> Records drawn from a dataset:
——

theorem kept_execUdpDatagramReceive (igLife : Ignores.life π) (igOd : Ignores.od π) (igControl : Ignores.control π)
  (igClocks : Ignores.clocks π) (igThermal : Ignores.thermal π) (igOtp : Ignores.otp π) (igNvm : Ignores.nvm π)
  (igUpdate : Ignores.update π) (igBeat : Ignores.beat π) (igTap : Ignores.tap π) (igHostPort : Ignores.hostPort π)
  (igLanes : Ignores.lanes π) (igQuartz : Ignores.quartz π) (igTile : Ignores.tile π) (igPorts : Ignores.ports π)
  (igCascade : Ignores.cascade π) (igIngress : Ignores.ingress π) (igVideo : Ignores.video π) (igLamps : Ignores.lamps
  π) (igSent : Ignores.sent π) (igFreeCount : Ignores.freeCount π) (a0 a1 : Nat) (a2 : List Byte) (s : State) (k :
  Keeps π s) :
    KeepsO π (execUdpDatagramReceive a0 a1 a2 s) := by
  unfold execUdpDatagramReceive
  repeat' (first
    | with_reducible assumption
    | intro _
    | (with_reducible first
        | apply keeps_ite | apply keeps_ite_snd | apply keepsO_next | apply keepsO_ite | apply keepsO_dite
        | apply kept_udpRequest | apply kept_takeRpdo | apply kept_dropDatagram))

theorem kept_execSdoAbortReceive (igLife : Ignores.life π) (igOd : Ignores.od π) (igControl : Ignores.control π)
  (igClocks : Ignores.clocks π) (igThermal : Ignores.thermal π) (igOtp : Ignores.otp π) (igNvm : Ignores.nvm π)
  (igUpdate : Ignores.update π) (igBeat : Ignores.beat π) (igTap : Ignores.tap π) (igHostPort : Ignores.hostPort π)
  (igLanes : Ignores.lanes π) (igQuartz : Ignores.quartz π) (igTile : Ignores.tile π) (igPorts : Ignores.ports π)
  (igCascade : Ignores.cascade π) (igIngress : Ignores.ingress π) (igVideo : Ignores.video π) (igLamps : Ignores.lamps
  π) (igSent : Ignores.sent π) (igFreeCount : Ignores.freeCount π) (a0 : CtxId) (a1 : List Byte) (s : State) (k :
  Keeps π s) :
    KeepsO π (execSdoAbortReceive a0 a1 s) := by
  unfold execSdoAbortReceive
  repeat' (first
    | with_reducible assumption
    | intro _
    | (with_reducible first
        | apply keeps_ite | apply keeps_ite_snd | apply keepsO_next | apply keepsO_ite | apply keepsO_dite
        | apply kept_sdoRow))

theorem kept_execSdoBlockDownloadInitiate (igLife : Ignores.life π) (igOd : Ignores.od π) (igControl : Ignores.control
  π) (igClocks : Ignores.clocks π) (igThermal : Ignores.thermal π) (igOtp : Ignores.otp π) (igNvm : Ignores.nvm π)
  (igUpdate : Ignores.update π) (igBeat : Ignores.beat π) (igTap : Ignores.tap π) (igHostPort : Ignores.hostPort π)
  (igLanes : Ignores.lanes π) (igQuartz : Ignores.quartz π) (igTile : Ignores.tile π) (igPorts : Ignores.ports π)
  (igCascade : Ignores.cascade π) (igIngress : Ignores.ingress π) (igVideo : Ignores.video π) (igLamps : Ignores.lamps
  π) (igSent : Ignores.sent π) (igFreeCount : Ignores.freeCount π) (a0 : CtxId) (a1 : List Byte) (s : State) (k :
  Keeps π s) :
    KeepsO π (execSdoBlockDownloadInitiate a0 a1 s) := by
  unfold execSdoBlockDownloadInitiate
  repeat' (first
    | with_reducible assumption
    | intro _
    | (with_reducible first
        | apply keeps_ite | apply keeps_ite_snd | apply keepsO_next | apply keepsO_ite | apply keepsO_dite
        | apply kept_sdoRow))

theorem kept_execSdoDownloadSegment (igLife : Ignores.life π) (igOd : Ignores.od π) (igControl : Ignores.control π)
  (igClocks : Ignores.clocks π) (igThermal : Ignores.thermal π) (igOtp : Ignores.otp π) (igNvm : Ignores.nvm π)
  (igUpdate : Ignores.update π) (igBeat : Ignores.beat π) (igTap : Ignores.tap π) (igHostPort : Ignores.hostPort π)
  (igLanes : Ignores.lanes π) (igQuartz : Ignores.quartz π) (igTile : Ignores.tile π) (igPorts : Ignores.ports π)
  (igCascade : Ignores.cascade π) (igIngress : Ignores.ingress π) (igVideo : Ignores.video π) (igLamps : Ignores.lamps
  π) (igSent : Ignores.sent π) (igFreeCount : Ignores.freeCount π) (a0 : CtxId) (a1 : List Byte) (s : State) (k :
  Keeps π s) :
    KeepsO π (execSdoDownloadSegment a0 a1 s) := by
  unfold execSdoDownloadSegment
  repeat' (first
    | with_reducible assumption
    | intro _
    | (with_reducible first
        | apply keeps_ite | apply keeps_ite_snd | apply keepsO_next | apply keepsO_ite | apply keepsO_dite
        | apply kept_sdoRow))

theorem kept_execSdoBlockUploadInitiate (igLife : Ignores.life π) (igOd : Ignores.od π) (igControl : Ignores.control
  π) (igClocks : Ignores.clocks π) (igThermal : Ignores.thermal π) (igOtp : Ignores.otp π) (igNvm : Ignores.nvm π)
  (igUpdate : Ignores.update π) (igBeat : Ignores.beat π) (igTap : Ignores.tap π) (igHostPort : Ignores.hostPort π)
  (igLanes : Ignores.lanes π) (igQuartz : Ignores.quartz π) (igTile : Ignores.tile π) (igPorts : Ignores.ports π)
  (igCascade : Ignores.cascade π) (igIngress : Ignores.ingress π) (igVideo : Ignores.video π) (igLamps : Ignores.lamps
  π) (igSent : Ignores.sent π) (igFreeCount : Ignores.freeCount π) (a0 : CtxId) (a1 : List Byte) (s : State) (k :
  Keeps π s) :
    KeepsO π (execSdoBlockUploadInitiate a0 a1 s) := by
  unfold execSdoBlockUploadInitiate
  repeat' (first
    | with_reducible assumption
    | intro _
    | (with_reducible first
        | apply keeps_ite | apply keeps_ite_snd | apply keepsO_next | apply keepsO_ite | apply keepsO_dite
        | apply kept_sdoRow))

theorem kept_execSdoBlockDownloadEnd (igLife : Ignores.life π) (igOd : Ignores.od π) (igControl : Ignores.control π)
  (igClocks : Ignores.clocks π) (igThermal : Ignores.thermal π) (igOtp : Ignores.otp π) (igNvm : Ignores.nvm π)
  (igUpdate : Ignores.update π) (igBeat : Ignores.beat π) (igTap : Ignores.tap π) (igHostPort : Ignores.hostPort π)
  (igLanes : Ignores.lanes π) (igQuartz : Ignores.quartz π) (igTile : Ignores.tile π) (igPorts : Ignores.ports π)
  (igCascade : Ignores.cascade π) (igIngress : Ignores.ingress π) (igVideo : Ignores.video π) (igLamps : Ignores.lamps
  π) (igSent : Ignores.sent π) (igFreeCount : Ignores.freeCount π) (a0 : CtxId) (a1 : List Byte) (s : State) (k :
  Keeps π s) :
    KeepsO π (execSdoBlockDownloadEnd a0 a1 s) := by
  unfold execSdoBlockDownloadEnd
  repeat' (first
    | with_reducible assumption
    | intro _
    | (with_reducible first
        | apply keeps_ite | apply keeps_ite_snd | apply keepsO_next | apply keepsO_ite | apply keepsO_dite
        | apply kept_sdoRow))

——

> Task description: Exactly reproduce the entries in their entirety.

> Response for this exercise:
theorem kept_execUdpDatagramReceive (igLife : Ignores.life π) (igOd : Ignores.od π) (igControl : Ignores.control π)
  (igClocks : Ignores.clocks π) (igThermal : Ignores.thermal π) (igOtp : Ignores.otp π) (igNvm : Ignores.nvm π)
  (igUpdate : Ignores.update π) (igBeat : Ignores.beat π) (igTap : Ignores.tap π) (igHostPort : Ignores.hostPort π)
  (igLanes : Ignores.lanes π) (igQuartz : Ignores.quartz π) (igTile : Ignores.tile π) (igPorts : Ignores.ports π)
  (igCascade : Ignores.cascade π) (igIngress : Ignores.ingress π) (igVideo : Ignores.video π) (igLamps : Ignores.lamps
  π) (igSent : Ignores.sent π) (igFreeCount : Ignores.freeCount π) (a0 a1 : Nat) (a2 : List Byte) (s : State) (k :
  Keeps π s) :
    KeepsO π (execUdpDatagramReceive a0 a1 a2 s) := by
  unfold execUdpDatagramReceive
  repeat' (first
    | with_reducible assumption
    | intro _
    | (with_reducible first
        | apply keeps_ite | apply keeps_ite_snd | apply keepsO_next | apply keepsO_ite | apply keepsO_dite
        | apply kept_udpRequest | apply kept_takeRpdo | apply kept_dropDatagram))

theorem kept_execSdoAbortReceive (igLife : Ignores.life π) (igOd : Ignores.od π) (igControl : Ignores.control π)
  (igClocks : Ignores.clocks π) (igThermal : Ignores.thermal π) (igOtp : Ignores.otp π) (igNvm : Ignores.nvm π)
  (igUpdate : Ignores.update π) (igBeat : Ignores.beat π) (igTap : Ignores.tap π) (igHostPort : Ignores.hostPort π)
  (igLanes : Ignores.lanes π) (igQuartz : Ignores.quartz π) (igTile : Ignores.tile π) (igPorts : Ignores.ports π)
  (igCascade : Ignores.cascade π) (igIngress : Ignores.ingress π) (igVideo : Ignores.video π) (igLamps : Ignores.lamps
  π) (igSent : Ignores.sent π) (igFreeCount : Ignores.freeCount π) (a0 : CtxId) (a1 : List Byte) (s : State) (k :
  Keeps π s) :
    KeepsO π (execSdoAbortReceive a0 a1 s) := by
  unfold execSdoAbortReceive
  repeat' (first
    | with_reducible assumption
    | intro _
    | (with_reducible first
        | apply keeps_ite | apply keeps_ite_snd | apply keepsO_next | apply keepsO_ite | apply keepsO_dite
        | apply kept_sdoRow))

theorem kept_execSdoBlockDownloadInitiate (igLife : Ignores.life π) (igOd : Ignores.od π) (igControl : Ignores.control
  π) (igClocks : Ignores.clocks π) (igThermal : Ignores.thermal π) (igOtp : Ignores.otp π) (igNvm : Ignores.nvm π)
  (igUpdate : Ignores.update π) (igBeat : Ignores.beat π) (igTap : Ignores.tap π) (igHostPort : Ignores.hostPort π)
  (igLanes : Ignores.lanes π) (igQuartz : Ignores.quartz π) (igTile : Ignores.tile π) (igPorts : Ignores.ports π)
  (igCascade : Ignores.cascade π) (igIngress : Ignores.ingress π) (igVideo : Ignores.video π) (igLamps : Ignores.lamps
  π) (igSent : Ignores.sent π) (igFreeCount : Ignores.freeCount π) (a0 : CtxId) (a1 : List Byte) (s : State) (k :
  Keeps π s) :
    KeepsO π (execSdoBlockDownloadInitiate a0 a1 s) := by
  unfold execSdoBlockDownloadInitiate
  repeat' (first
    | with_reducible assumption
    | intro _
    | (with_reducible first
        | apply keeps_ite | apply keeps_ite_snd | apply keepsO_next | apply keepsO_ite | apply keepsO_dite
        | apply kept_sdoRow))

theorem kept_execSdoDownloadSegment (igLife : Ignores.life π) (igOd : Ignores.od π) (igControl : Ignores.control π)
  (igClocks : Ignores.clocks π) (igThermal : Ignores.thermal π) (igOtp : Ignores.otp π) (igNvm : Ignores.nvm π)
  (igUpdate : Ignores.update π) (igBeat : Ignores.beat π) (igTap : Ignores.tap π) (igHostPort : Ignores.hostPort π)
  (igLanes : Ignores.lanes π) (igQuartz : Ignores.quartz π) (igTile : Ignores.tile π) (igPorts : Ignores.ports π)
  (igCascade : Ignores.cascade π) (igIngress : Ignores.ingress π) (igVideo : Ignores.video π) (igLamps : Ignores.lamps
  π) (igSent : Ignores.sent π) (igFreeCount : Ignores.freeCount π) (a0 : CtxId) (a1 : List Byte) (s : State) (k :
  Keeps π s) :
    KeepsO π (execSdoDownloadSegment a0 a1 s) := by
  unfold execSdoDownloadSegment
  repeat' (first
    | with_reducible assumption
    | intro _
    | (with_reducible first
        | apply keeps_ite | apply keeps_ite_snd | apply keepsO_next | apply keepsO_ite | apply keepsO_dite
        | apply kept_sdoRow))

theorem kept_execSdoBlockUploadInitiate (igLife : Ignores.life π) (igOd : Ignores.od π) (igControl : Ignores.control
  π) (igClocks : Ignores.clocks π) (igThermal : Ignores.thermal π) (igOtp : Ignores.otp π) (igNvm : Ignores.nvm π)
  (igUpdate : Ignores.update π) (igBeat : Ignores.beat π) (igTap : Ignores.tap π) (igHostPort : Ignores.hostPort π)
  (igLanes : Ignores.lanes π) (igQuartz : Ignores.quartz π) (igTile : Ignores.tile π) (igPorts : Ignores.ports π)
  (igCascade : Ignores.cascade π) (igIngress : Ignores.ingress π) (igVideo : Ignores.video π) (igLamps : Ignores.lamps
  π) (igSent : Ignores.sent π) (igFreeCount : Ignores.freeCount π) (a0 : CtxId) (a1 : List Byte) (s : State) (k :
  Keeps π s) :
    KeepsO π (execSdoBlockUploadInitiate a0 a1 s) := by
  unfold execSdoBlockUploadInitiate
  repeat' (first
    | with_reducible assumption
    | intro _
    | (with_reducible first
        | apply keeps_ite | apply keeps_ite_snd | apply keepsO_next | apply keepsO_ite | apply keepsO_dite
        | apply kept_sdoRow))

theorem kept_execSdoBlockDownloadEnd (igLife : Ignores.life π) (igOd : Ignores.od π) (igControl : Ignores.control π)
  (igClocks : Ignores.clocks π) (igThermal : Ignores.thermal π) (igOtp : Ignores.otp π) (igNvm : Ignores.nvm π)
  (igUpdate : Ignores.update π) (igBeat : Ignores.beat π) (igTap : Ignores.tap π) (igHostPort : Ignores.hostPort π)
  (igLanes : Ignores.lanes π) (igQuartz : Ignores.quartz π) (igTile : Ignores.tile π) (igPorts : Ignores.ports π)
  (igCascade : Ignores.cascade π) (igIngress : Ignores.ingress π) (igVideo : Ignores.video π) (igLamps : Ignores.lamps
  π) (igSent : Ignores.sent π) (igFreeCount : Ignores.freeCount π) (a0 : CtxId) (a1 : List Byte) (s : State) (k :
  Keeps π s) :
    KeepsO π (execSdoBlockDownloadEnd a0 a1 s) := by
  unfold execSdoBlockDownloadEnd
  repeat' (first
    | with_reducible assumption
    | intro _
    | (with_reducible first
        | apply keeps_ite | apply keeps_ite_snd | apply keepsO_next | apply keepsO_ite | apply keepsO_dite
        | apply kept_sdoRow))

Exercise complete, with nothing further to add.